Magnetic Resonance Imaging Physics in Brain Tumor Imaging: A Primer for Neurosurgeons.

Magnetic resonance imaging (MRI) is central to the management of brain tumors and is deeply integrated into the neurosurgical workflow. From initial diagnosis through surgical planning and postoperative assessment, MRI guides nearly every stage of care. Yet the images that inform these decisions are shaped by underlying physical principles that may not be fully appreciated in clinical practice. This review provides a comprehensive and accessible overview of MRI physics as it applies to brain tumor imaging, with a focus on clinical relevance for neurosurgeons. We begin with core concepts such as spin behavior, relaxation mechanisms, and image formation and explain how these principles translate into the contrast mechanisms used in common and advanced imaging sequences. Key modalities, including T1-weighted, T2-weighted, fluid-attenuated inversion recovery, diffusion, perfusion, and functional imaging, are discussed in terms of what they reveal, how they operate, and the limitations that must be considered.
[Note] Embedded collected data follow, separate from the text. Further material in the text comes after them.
/-- The timer moves over a SETDT; the CPU moves over another word. -/
theorem witness_TimerNeverRises :
    (let s := { quiet.withFetchWord 16 0xF315 with dt := 5#8, env := { quiet.env with agents := [.timer] } }
     (∃ t, step s = .next t) ∧ s.mover = .timer) ∧
    (∃ t, step quiet = .next t) ∧ quiet.mover = .cpu ∧ ∀ x, ¬executes quiet (.setdt x) :=
  ⟨⟨next_of_isNext (by decide), by decide⟩, next_of_isNext (by decide), by decide, fun _ h => nomatch h.2.2⟩

theorem witness_RetResult : (quiet.push 0x202).stack = [] ++ [0x202#16] ∧ quiet.stack = [] := ⟨rfl, rfl⟩

/-- One entry below the depth, at it, and an unbounded stack. -/
theorem witness_CallResult :
    stackHasRoom { quiet with stack := List.replicate 15 0x202#16 } ∧ stackHasRoom (tuned .wrap none) ∧
    stackAtDepth { quiet with stack := List.replicate 16 0x202#16 } :=
  ⟨fun d h => by cases h; decide, nofun, by decide⟩

/-- A CALL to 0x300, where a RET stands. -/
theorem witness_CallThenRet : let s := quiet.storeBytes 0x300 [0x00, 0xEE]
    stackHasRoom s ∧ s.err = none ∧ (0x300#12).toNat + 1 ≤ 4095 ∧
    ∃ t, exec (.call 0x300) s = .next t ∧ decodeWord t.wordAtPc = .ok .ret := ⟨fun d h => by cases h; decide, rfl, by decide, _, rfl, rfl⟩

theorem witness_SeResult_SneResult : (quiet.setReg 0xA 0x42).reg 0xA = 0x42#8 ∧ (quiet.setReg 0xA 0x43).reg 0xA ≠ 0x42#8 := by decide

theorem witness_AddrResult_SubResult_ShrResult : (0x1#4 : Nibble) ≠ vf := by decide

theorem witness_RndResult : quiet.env.rng = 0xA7#8 :: [] := rfl

/-- The highest legal address and the lowest illegal one. -/
theorem witness_BcdResult : Memory.wf quiet.params.font quiet.mem = true ∧ (quiet.setI 0xFFD).i.toNat + 2 ≤ 4095 ∧
    4095 < (quiet.setI 0xFFE).i.toNat + 2 := by decide

theorem witness_DumpResult_LoadResult_DumpThenLoad : Memory.wf quiet.params.font quiet.mem = true ∧
    (quiet.setI 0xFF0).i.toNat + (0xF#4 : Nibble).toNat ≤ 4095 ∧ 4095 < (quiet.setI 0xFF1).i.toNat + (0xF#4 : Nibble).toNat ∧
    (0x0#4 : Nibble).toNat ≤ (0xF#4 : Nibble).toNat := by decide

theorem witness_FetchSeesStore : Memory.wf quiet.params.font quiet.mem = true ∧ 1 ≤ (0x1#4 : Nibble).toNat ∧
    (quiet.setI 0xFFE).i.toNat + (0x1#4 : Nibble).toNat ≤ 4095 := by decide

theorem witness_PixelPlacement : ((63 : Nat) ≤ 63 ∧ (31 : Nat) ≤ 31) ∧ ¬((64 : Nat) ≤ 63 ∧ (0 : Nat) ≤ 31) ∧
    ¬((0 : Nat) ≤ 63 ∧ (32 : Nat) ≤ 31) := by omega

theorem witness_DrawXorsSprite : (List.replicate 15 0xFF#8).length ≤ 15 := by decide

theorem witness_DrwResult : (0xF#4 = 0#4 ∨ (quiet.setI 0xFF1).i.toNat + (0xF#4 : Nibble).toNat - 1 ≤ 4095) ∧
    (0x0#4 = 0#4 ∨ (quiet.setI 0xFFFF).i.toNat + (0x0#4 : Nibble).toNat - 1 ≤ 4095) ∧
    0 < (0xF#4 : Nibble).toNat ∧ 4095 < (quiet.setI 0xFF2).i.toNat + (0xF#4 : Nibble).toNat - 1 := by decide

theorem witness_DrawTwiceRestores : (0x1#4 : Nibble) ≠ vf ∧ (0x2#4 : Nibble) ≠ vf ∧
    (0x5#4 = 0#4 ∨ quiet.i.toNat + (0x5#4 : Nibble).toNat - 1 ≤ 4095) := by decide

theorem witness_KeySkips : keyHeld 0x2 (withKey (some 5) (quiet.setReg 0x2 5)) ∧ ¬keyHeld 0x2 (withKey none (quiet.setReg 0x2 0)) ∧
    ¬keyHeld 0x2 (withKey (some 5) (quiet.setReg 0x2 0x15)) := by
  refine ⟨⟨5, rfl, rfl⟩, ?_, ?_⟩
  · rintro ⟨k, h, _⟩; cases h
  · rintro ⟨k, h, hk⟩; injection h with h; subst h; revert hk; decide

theorem witness_KeySkips_script : (withKey (some 5) quiet).env.keys = some 5 :: [] ∧ (withKey none quiet).env.keys = none :: [] ∧
    (∃ t, step quiet = .next t) ∧ quiet.mover = .cpu := ⟨rfl, rfl, next_of_isNext (by decide), by decide⟩

/-- A jump to itself. -/
theorem witness_EndedIsFixedPoint : ended (quiet.withFetchWord 16 0x1200) = true := by decide

/-- A run from reset under free inputs: the first step on a placed SKP runs it, and it does not stop. -/
theorem test_first_step_from_reset :
    (match step (State.reset.withFetchWord 16 0xF229) with | .next t => t.pc | _ => 0) = 0x202#16 := by decide

end Sys2Proof.Tests
end

/-! Reset and the loader (spec/70_reset_and_hazards.md R211, R213): the state the first step begins in. -/

namespace Sys2Proof.Machine

/-! ## The reset content of memory (spec/10_state.md R36) -/

/-- FONT stands at FONT_BASE. -/
theorem Memory.initial_of_lt (font : Config.Font) {a : Nat} (h : a < 80) : Memory.initial font a = font[a] := by
  simp [Memory.initial, Config.fontBase, h]

/-- Past the font memory is zero. -/
theorem Memory.initial_of_ge (font : Config.Font) {a : Nat} (h : 80 ≤ a) : Memory.initial font a = 0#8 := by
  simp [Memory.initial, Config.fontBase, h]

/-! ## The state after reset, whatever the parameters -/

@[simp] theorem Plane.blank_cell (y : Fin 32) (x : Fin 64) : Plane.blank.cell y x = false := by
  simp [Plane.cell, Plane.blank]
We examine how these tools support surgical decision-making, including functional mapping, tractography, and intraoperative navigation, while also addressing common pitfalls such as pseudoprogression and imaging artifacts. The review concludes by highlighting emerging technologies such as artificial intelligence-based segmentation, ultra-high-field MRI, quantitative imaging, and radiomics, all of which may shape the future of neurosurgical imaging. For the modern neurosurgeon, fluency in MRI physics is not merely academic; it is essential for accurate interpretation, effective collaboration with radiology, and safer, more personalized surgical care.